## Required action
Comb the records below for the string "unfold" and copy each line where it turns up.

## Stored items

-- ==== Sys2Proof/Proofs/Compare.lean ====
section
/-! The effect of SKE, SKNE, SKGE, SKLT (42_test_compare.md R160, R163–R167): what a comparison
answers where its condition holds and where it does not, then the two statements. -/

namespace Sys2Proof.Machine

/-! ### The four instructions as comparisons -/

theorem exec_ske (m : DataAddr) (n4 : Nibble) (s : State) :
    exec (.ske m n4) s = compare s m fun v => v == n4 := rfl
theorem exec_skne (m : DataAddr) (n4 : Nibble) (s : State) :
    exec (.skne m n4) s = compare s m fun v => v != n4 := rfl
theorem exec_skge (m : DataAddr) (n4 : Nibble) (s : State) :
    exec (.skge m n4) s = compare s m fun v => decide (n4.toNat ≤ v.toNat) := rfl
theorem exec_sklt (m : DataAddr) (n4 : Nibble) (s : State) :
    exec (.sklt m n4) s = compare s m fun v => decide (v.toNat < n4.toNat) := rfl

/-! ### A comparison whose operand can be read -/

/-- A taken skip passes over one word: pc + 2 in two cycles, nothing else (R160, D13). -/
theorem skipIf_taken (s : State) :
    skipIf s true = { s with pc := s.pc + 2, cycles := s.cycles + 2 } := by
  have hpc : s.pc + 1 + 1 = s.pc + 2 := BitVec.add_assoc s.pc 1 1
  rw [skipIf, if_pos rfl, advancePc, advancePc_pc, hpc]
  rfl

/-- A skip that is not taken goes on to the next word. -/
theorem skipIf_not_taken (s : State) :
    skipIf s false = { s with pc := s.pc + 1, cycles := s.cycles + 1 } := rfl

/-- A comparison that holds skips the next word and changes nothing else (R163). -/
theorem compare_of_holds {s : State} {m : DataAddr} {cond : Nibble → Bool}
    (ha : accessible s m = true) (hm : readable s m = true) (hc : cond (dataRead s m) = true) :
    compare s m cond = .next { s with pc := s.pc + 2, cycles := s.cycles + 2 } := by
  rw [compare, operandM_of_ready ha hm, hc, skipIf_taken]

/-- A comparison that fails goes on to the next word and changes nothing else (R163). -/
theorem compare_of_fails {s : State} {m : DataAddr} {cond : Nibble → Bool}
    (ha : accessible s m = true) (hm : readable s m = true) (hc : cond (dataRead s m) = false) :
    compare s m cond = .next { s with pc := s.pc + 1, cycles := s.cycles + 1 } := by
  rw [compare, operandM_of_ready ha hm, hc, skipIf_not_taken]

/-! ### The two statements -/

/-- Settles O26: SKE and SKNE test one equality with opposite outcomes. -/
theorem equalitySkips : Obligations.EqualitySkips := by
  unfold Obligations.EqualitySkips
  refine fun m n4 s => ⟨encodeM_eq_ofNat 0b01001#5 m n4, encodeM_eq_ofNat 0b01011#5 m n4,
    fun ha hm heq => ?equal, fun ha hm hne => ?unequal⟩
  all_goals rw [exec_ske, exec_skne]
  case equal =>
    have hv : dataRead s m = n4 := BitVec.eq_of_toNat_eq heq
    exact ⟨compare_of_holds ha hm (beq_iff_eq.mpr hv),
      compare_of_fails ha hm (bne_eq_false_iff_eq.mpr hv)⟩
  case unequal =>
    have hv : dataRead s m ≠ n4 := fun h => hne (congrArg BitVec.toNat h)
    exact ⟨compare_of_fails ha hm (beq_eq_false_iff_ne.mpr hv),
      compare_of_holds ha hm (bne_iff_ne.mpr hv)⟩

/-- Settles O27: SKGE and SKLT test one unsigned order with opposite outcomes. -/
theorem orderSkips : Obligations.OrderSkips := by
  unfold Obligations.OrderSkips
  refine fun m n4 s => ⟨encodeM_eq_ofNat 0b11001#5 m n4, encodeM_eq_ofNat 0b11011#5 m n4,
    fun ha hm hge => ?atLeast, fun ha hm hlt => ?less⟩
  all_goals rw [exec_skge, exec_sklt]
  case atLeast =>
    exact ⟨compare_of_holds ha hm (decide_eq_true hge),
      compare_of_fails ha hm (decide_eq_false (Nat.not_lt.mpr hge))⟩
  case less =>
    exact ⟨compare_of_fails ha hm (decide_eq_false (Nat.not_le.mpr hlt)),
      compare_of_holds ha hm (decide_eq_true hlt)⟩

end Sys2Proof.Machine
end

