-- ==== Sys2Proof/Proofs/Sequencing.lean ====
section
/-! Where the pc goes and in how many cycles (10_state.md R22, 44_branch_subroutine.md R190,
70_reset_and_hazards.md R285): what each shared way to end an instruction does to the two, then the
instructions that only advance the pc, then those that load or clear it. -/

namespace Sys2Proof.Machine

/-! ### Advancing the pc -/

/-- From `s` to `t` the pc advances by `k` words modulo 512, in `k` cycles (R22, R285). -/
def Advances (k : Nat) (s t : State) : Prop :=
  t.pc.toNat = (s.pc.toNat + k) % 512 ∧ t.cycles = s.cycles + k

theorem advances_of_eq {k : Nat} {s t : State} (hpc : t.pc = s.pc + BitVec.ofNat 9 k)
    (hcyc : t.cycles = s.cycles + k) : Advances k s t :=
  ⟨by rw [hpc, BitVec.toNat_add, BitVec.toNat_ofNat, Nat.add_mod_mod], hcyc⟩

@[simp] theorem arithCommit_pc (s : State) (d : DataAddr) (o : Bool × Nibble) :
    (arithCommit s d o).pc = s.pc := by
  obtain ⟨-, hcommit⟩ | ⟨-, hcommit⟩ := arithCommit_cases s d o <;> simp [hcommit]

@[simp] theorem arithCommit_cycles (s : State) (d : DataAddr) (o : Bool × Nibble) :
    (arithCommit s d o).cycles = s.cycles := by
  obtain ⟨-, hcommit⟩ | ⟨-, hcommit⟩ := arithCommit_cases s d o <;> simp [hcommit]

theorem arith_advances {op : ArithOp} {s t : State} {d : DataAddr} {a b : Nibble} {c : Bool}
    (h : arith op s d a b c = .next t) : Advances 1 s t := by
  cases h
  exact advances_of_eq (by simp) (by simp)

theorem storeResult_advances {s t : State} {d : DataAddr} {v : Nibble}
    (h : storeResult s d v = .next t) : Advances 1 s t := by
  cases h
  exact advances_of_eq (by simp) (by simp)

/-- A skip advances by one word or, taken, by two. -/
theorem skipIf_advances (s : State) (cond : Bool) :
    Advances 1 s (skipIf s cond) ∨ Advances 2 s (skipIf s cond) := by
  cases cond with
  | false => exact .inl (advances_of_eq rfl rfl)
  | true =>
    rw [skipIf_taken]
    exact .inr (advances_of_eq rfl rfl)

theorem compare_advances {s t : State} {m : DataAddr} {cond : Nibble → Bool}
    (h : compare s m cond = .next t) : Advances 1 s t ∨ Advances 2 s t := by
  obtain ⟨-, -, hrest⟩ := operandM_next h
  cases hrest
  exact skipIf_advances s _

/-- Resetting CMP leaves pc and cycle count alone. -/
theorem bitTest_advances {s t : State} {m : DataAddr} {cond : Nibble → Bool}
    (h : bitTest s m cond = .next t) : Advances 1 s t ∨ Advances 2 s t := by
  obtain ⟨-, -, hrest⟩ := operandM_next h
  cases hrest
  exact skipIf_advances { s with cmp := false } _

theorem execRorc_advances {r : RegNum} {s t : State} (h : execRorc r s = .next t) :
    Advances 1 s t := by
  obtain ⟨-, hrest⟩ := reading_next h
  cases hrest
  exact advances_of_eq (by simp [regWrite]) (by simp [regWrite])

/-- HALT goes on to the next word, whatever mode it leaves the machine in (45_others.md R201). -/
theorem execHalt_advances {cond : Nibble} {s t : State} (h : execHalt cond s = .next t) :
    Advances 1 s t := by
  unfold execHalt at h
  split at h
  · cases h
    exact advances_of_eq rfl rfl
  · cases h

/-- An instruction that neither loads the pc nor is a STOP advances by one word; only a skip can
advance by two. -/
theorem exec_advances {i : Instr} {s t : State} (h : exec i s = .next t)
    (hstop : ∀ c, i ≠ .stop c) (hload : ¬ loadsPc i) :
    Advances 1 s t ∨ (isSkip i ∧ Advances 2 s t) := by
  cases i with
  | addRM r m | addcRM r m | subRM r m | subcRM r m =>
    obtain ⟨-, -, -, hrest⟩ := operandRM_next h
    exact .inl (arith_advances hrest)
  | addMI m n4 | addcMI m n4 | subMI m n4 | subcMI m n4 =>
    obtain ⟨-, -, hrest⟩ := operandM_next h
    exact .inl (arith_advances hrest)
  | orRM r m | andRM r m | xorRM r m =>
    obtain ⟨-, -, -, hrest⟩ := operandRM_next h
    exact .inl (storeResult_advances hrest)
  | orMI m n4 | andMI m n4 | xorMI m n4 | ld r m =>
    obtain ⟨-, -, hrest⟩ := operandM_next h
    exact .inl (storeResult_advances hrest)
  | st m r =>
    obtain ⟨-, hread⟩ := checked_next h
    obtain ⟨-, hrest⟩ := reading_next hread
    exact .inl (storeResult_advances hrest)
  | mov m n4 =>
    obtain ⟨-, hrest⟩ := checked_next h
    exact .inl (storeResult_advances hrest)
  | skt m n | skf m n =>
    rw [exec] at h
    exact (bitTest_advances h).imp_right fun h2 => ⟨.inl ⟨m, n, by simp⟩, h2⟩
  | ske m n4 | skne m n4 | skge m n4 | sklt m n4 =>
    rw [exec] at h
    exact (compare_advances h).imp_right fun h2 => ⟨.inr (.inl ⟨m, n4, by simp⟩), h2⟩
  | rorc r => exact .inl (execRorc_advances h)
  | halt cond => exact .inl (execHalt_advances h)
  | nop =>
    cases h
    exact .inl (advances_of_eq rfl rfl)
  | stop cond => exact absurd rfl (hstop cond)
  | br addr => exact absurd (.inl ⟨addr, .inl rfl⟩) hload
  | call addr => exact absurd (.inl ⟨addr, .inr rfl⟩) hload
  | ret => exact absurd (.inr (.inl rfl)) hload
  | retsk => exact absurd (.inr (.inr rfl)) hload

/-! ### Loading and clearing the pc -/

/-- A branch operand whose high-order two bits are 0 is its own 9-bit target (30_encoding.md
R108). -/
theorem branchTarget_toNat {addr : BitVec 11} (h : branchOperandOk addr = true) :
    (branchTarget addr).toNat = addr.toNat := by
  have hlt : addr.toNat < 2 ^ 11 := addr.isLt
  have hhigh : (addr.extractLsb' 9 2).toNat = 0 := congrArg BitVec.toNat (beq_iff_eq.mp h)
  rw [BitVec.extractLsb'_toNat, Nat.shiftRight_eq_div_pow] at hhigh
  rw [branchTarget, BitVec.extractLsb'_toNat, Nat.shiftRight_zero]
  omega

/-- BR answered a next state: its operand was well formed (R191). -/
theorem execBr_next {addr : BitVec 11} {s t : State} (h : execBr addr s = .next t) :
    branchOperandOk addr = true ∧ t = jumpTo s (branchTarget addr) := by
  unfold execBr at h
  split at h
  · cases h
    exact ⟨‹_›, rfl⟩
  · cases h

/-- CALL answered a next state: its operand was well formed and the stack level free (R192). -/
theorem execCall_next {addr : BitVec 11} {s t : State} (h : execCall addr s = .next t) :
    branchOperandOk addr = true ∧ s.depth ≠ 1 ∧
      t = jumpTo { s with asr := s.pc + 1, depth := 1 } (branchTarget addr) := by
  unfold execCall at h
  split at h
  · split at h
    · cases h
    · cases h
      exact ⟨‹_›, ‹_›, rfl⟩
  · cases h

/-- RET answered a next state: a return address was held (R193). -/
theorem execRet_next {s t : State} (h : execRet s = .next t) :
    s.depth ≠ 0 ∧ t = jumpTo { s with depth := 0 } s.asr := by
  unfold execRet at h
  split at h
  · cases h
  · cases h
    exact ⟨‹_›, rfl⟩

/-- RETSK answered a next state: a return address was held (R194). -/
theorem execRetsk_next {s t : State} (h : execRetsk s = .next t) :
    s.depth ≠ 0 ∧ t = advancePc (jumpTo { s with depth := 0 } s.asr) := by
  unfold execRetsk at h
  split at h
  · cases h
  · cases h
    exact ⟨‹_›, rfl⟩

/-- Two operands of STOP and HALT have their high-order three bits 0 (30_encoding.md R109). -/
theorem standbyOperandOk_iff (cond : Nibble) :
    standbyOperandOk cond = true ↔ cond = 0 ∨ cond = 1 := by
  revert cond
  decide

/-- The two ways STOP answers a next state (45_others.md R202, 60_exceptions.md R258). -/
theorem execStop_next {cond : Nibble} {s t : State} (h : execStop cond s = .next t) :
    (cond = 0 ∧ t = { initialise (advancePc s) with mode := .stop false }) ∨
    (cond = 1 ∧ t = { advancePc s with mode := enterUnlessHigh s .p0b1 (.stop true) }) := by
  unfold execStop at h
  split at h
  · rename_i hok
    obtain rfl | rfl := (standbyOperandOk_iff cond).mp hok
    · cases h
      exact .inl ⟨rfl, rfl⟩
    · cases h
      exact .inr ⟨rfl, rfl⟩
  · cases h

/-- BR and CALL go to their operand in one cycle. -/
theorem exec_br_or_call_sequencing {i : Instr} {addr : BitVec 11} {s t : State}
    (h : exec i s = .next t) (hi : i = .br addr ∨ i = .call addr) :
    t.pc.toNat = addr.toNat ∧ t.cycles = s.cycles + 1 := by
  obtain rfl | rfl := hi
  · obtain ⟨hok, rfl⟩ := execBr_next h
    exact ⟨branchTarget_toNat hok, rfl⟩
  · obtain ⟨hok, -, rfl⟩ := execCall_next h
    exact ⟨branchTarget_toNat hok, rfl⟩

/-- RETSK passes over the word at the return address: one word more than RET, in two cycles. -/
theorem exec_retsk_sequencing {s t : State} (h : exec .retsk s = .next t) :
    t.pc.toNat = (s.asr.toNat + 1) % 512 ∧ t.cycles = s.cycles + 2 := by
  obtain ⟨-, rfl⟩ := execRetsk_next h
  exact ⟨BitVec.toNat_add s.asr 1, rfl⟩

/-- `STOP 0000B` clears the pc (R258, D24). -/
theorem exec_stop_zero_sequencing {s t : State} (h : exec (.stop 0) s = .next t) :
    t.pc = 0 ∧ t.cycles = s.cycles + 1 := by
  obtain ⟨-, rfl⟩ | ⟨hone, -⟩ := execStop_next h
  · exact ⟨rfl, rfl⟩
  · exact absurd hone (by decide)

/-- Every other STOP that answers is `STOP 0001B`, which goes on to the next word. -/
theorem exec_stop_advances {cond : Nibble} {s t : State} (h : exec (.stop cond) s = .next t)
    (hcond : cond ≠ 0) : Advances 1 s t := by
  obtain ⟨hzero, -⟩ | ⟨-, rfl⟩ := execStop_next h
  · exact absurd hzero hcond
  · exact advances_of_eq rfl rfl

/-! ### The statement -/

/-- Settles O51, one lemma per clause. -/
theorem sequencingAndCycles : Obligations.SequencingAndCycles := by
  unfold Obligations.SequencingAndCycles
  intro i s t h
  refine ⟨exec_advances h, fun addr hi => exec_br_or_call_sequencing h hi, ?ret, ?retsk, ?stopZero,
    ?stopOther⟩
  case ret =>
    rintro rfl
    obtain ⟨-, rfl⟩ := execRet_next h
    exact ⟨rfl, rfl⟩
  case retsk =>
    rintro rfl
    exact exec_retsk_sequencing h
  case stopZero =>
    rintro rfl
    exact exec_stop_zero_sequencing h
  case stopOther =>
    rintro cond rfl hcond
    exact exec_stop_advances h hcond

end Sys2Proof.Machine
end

## Exercise response
  unfold Obligations.EqualitySkips
  unfold Obligations.OrderSkips
  unfold execHalt at h
  unfold execBr at h
  unfold execCall at h
  unfold execRet at h
  unfold execRetsk at h
  unfold execStop at h
  unfold Obligations.SequencingAndCycles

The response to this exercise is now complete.